1) Enhancing RL Generalizability in Robotics through SHAP Analysis of Algorithms and Hyperparameters
- Authors: Lingxiao Kong, Cong Yang, Oya Deniz Beyan, Zeyd Boukhers
- arXiv: 2605.02867 · pdf
- LLM context source: arXiv HTML (html)
- Categories: cs.LG, cs.AI, cs.RO
Abstract
Despite significant advances in Reinforcement Learning (RL), model performance remains highly sensitive to algorithm and hyperparameter configurations, while generalization gaps across environments complicate real-world deployment. Although prior work has studied RL generalization, the relative contribution of specific configurations to the generalization gap has not been quantitatively decomposed and systematically leveraged for configuration selection. To address this limitation, we propose an explainable framework that evaluates RL performance across robotic environments using SHapley Additive exPlanations (SHAP) to quantify configuration impacts. We establish a theoretical foundation connecting Shapley values to generalizability, empirically analyze configuration impact patterns, and introduce SHAP-guided configuration selection to enhance generalization. Our results reveal distinct patterns across algorithms and hyperparameters, with consistent configuration impacts across diverse tasks and environments. By applying these insights to configuration selection, we achieve improved RL generalizability and provide actionable guidance for practitioners.
Formula and Experiment Notes (LLM)
Formula Walkthrough
Equation 1: Not found in extracted context.
Equation 2: Not found in extracted context.
Equation 3: Not found in extracted context.
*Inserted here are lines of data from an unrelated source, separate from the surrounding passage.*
-- ==== Sys2Proof/Tests/Slice0.lean ====
section
/-! SUPPORT. Small tests, their expected results from spec/95_test_vectors.md or worked by hand from the rules each
cites, and for every obligation with hypotheses a witness that meets them. -/

namespace Sys2Proof.Tests

open Sys2Proof Sys2Proof.Machine

/-- The next state of an outcome. -/
def nextOf : Out → Option State
  | .next s => some s
  | _ => none

/-- After reset, with a host that answers `t` when asked for a timestamp. -/
def at16 (t : Timestamp) : State :=
  { State.reset with host := { ts := some t, acceptsFrame := true, acceptsStatus := true } }

/-- A QUERY's transaction in its first phase. -/
def midQuery : State := { State.reset with phase := .decode, req := queryWord }

/-- An edge at which everything is answered and done. -/
def eagerEdge : Edge where
  pins := { rst := false, reqValid := false, reqData := 0, tsValid := true, tsData := 0, rspReady := true,
            stsReady := true }
  done := true

/-- An edge at which nothing is answered or done. -/
def stalledEdge : Edge where
  pins := { rst := false, reqValid := false, reqData := 0, tsValid := false, tsData := 0, rspReady := false,
            stsReady := false }
  done := false

/-! ### Well-formedness: an ill-formed term for each check -/

/-- R65: opcode 0xF1 is not BAD_OPCODE. -/
theorem test_wf_refuses_set_opcode : (Instr.malformedBadOpcode 0x050403F103DE00FE).wf = false := by decide

/-- R123, R245: the token is not BAD_OPCODE. -/
theorem test_wf_refuses_token : (Instr.malformedBadOpcode 0x4B4F756F79657241).wf = false := by decide

/-- R125: a claimed checksum that is right is not BAD_CHECKSUM (V1: `F1 03 04 05` has 0x03DE00FE). -/
theorem test_wf_refuses_right_checksum :
    (Instr.malformedBadChecksum 0x03DE00FE 3 4 5).wfWith adler32 = false := by decide

/-- R125: off by one, it is. -/
theorem test_wf_accepts_wrong_checksum :
    (Instr.malformedBadChecksum 0x03DE00FF 3 4 5).wfWith adler32 = true := by decide

/-! ### Decoding, on words written out from the formats (V2) -/

/-- Format Q (R61): A r e y o u O K. -/
theorem test_decode_query :
    (decode [0x41, 0x72, 0x65, 0x79, 0x6F, 0x75, 0x4F, 0x4B]).toOption = some .query := by decide

/-- Format S (R62): C = 0x03DE00FE little-endian, OP = F1, V = 3, S = 4, X = 5; the checksum is `CK_ADLER`'s (R108). -/
theorem test_decode_set :
    (decodeWith adler32 [0xFE, 0x00, 0xDE, 0x03, 0xF1, 0x03, 0x04, 0x05]).toOption = some (.set 3 4 5) := by decide

/-- Format S with C off by one in bits [31:16] (V2). -/
theorem test_decode_bad_checksum :
    (decodeWith adler32 [0xFE, 0x00, 0xDF, 0x03, 0xF1, 0x03, 0x04, 0x05]).toOption
      = some (.malformedBadChecksum 0x03DF00FE 3 4 5) := by decide

/-- A request that fails both checks is BAD_OPCODE (V2, R245). -/
theorem test_decode_bad_opcode :
    (decode [0xFF, 0xFF, 0xFF, 0xFF, 0xF0, 0x00, 0x00, 0x00]).toOption
      = some (.malformedBadOpcode 0x000000F0FFFFFFFF) := by decide

/-- Seven bytes are no request (R121). -/
theorem test_decode_framing : (decode [0x41, 0x72, 0x65, 0x79, 0x6F, 0x75, 0x4F]).toOption = none := by decide

/-- The largest SET of V2: `EF 03 C2 09 F1 FF FF FF`. -/
theorem test_encode_set_max :
    encodeWith adler32 (.set 255 255 255) = [0xEF, 0x03, 0xC2, 0x09, 0xF1, 0xFF, 0xFF, 0xFF] := by decide

/-- The table's numbering: QUERY's match value is the token (opcode_table.json). -/
theorem test_table_word_query : decodeTableWord 64 0x4B4F756F79657241 = some .query := by decide

/-- The table's numbering: all zeros is BAD_OPCODE (V2). -/
theorem test_table_word_zero : decodeTableWord 64 0 = some (.malformedBadOpcode 0) := by decide

/-! ### The checksum (V1) -/

/-- `FF FF FF FF` has 0x09FA03FD. -/
theorem test_adler_four_ff : adler32 [0xFF, 0xFF, 0xFF, 0xFF] = 0x09FA03FD := by decide
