-- ==== Sys2Proof/Machine/BlockTransfer.lean ====
section
/-! DEFINITION. The ARM block transfers (43_arm_block_transfer.md). -/

namespace Sys2Proof.Machine

/-- Load registers in order from consecutive words (R161). -/
def loadRegs : List Reg → Word → State → State
  | [], _, s => s
  | r :: rs, addr, s =>
    let got := readN .read addr .word s
    loadRegs rs (addr + 4#32) (got.2.setReg r got.1)

/-- Store registers in order to consecutive words (R162). -/
def storeRegs : List Reg → Word → State → State
  | [], _, s => s
  | r :: rs, addr, s => storeRegs rs (addr + 4#32) (writeN .write addr .word (s.reg r) s)

/-- LDM: write-back before the loads, so that a loaded Rn wins (R161). The S bit is ignored (R160). -/
def execLdm (f : BlockArgs) (s : State) : Host.Outcome State Fault Refusal :=
  whenCond f.cond (fun s =>
    let start := blockStart f s
    let s' := if f.writeBack then s.setReg f.rn (blockWriteBack f s) else s
    loadRegs (regsOf f.list) start s') s

/-- STM: write-back after the stores, so that a listed Rn stores the original base (R162). The S bit is ignored
(R160). -/
def execStm (f : BlockArgs) (s : State) : Host.Outcome State Fault Refusal :=
  whenCond f.cond (fun s =>
    let s' := storeRegs (regsOf f.list) (blockStart f s) s
    if f.writeBack then s'.setReg f.rn (blockWriteBack f s) else s') s

end Sys2Proof.Machine
end

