-- ==== Sys2Proof/Machine/Branch.lean ====
section
/-! DEFINITION. The ARM branches (42_arm_branch.md). The pc has already advanced to `ia + 4`. -/

namespace Sys2Proof.Machine

/-- B: `pc <- pc + off` (R150). -/
def execB (cond : Cond) (imm24 : BitVec 24) (s : State) : Host.Outcome State Fault Refusal :=
  whenCond cond (fun s => s.setPc (s.pc + branchOffset imm24)) s

/-- BL: link `ia + 4` in R14, then branch (R151). -/
def execBl (cond : Cond) (imm24 : BitVec 24) (s : State) : Host.Outcome State Fault Refusal :=
  whenCond cond (fun s => (s.setReg 14 s.pc).setPc (s.pc + branchOffset imm24)) s

/-- BX: T is bit 0 of the target, the pc is the target with bit 0 cleared (R153). -/
def execBx (cond : Cond) (rm : Reg) (s : State) : Host.Outcome State Fault Refusal :=
  whenCond cond (fun s =>
    let target := s.reg rm
    { s with t := target.getLsbD 0 }.setPc (target &&& 0xFFFFFFFE#32)) s

end Sys2Proof.Machine
end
Equation 4: Not found in extracted context.
Equation 5:
[ \mathcal{D}_{S} ] Matters: This equation represents the set of samples used for training a model.
Equation 6:
[ \bm{\omega}_{S} ] Matters: This equation represents the parameters of the model used for training.
Equation 7:
[ \mathcal{D}_{T} ] Matters: This equation represents the set of samples used for testing a model.
Equation 8:
[ \bm{\omega}_{T} ] Matters: This equation represents the parameters of the model used for testing.
Method Summary
- The authors propose a framework that uses SHapley Additive exPlanations (SHAP) to evaluate the impact of RL algorithm and hyperparameter configurations on generalization.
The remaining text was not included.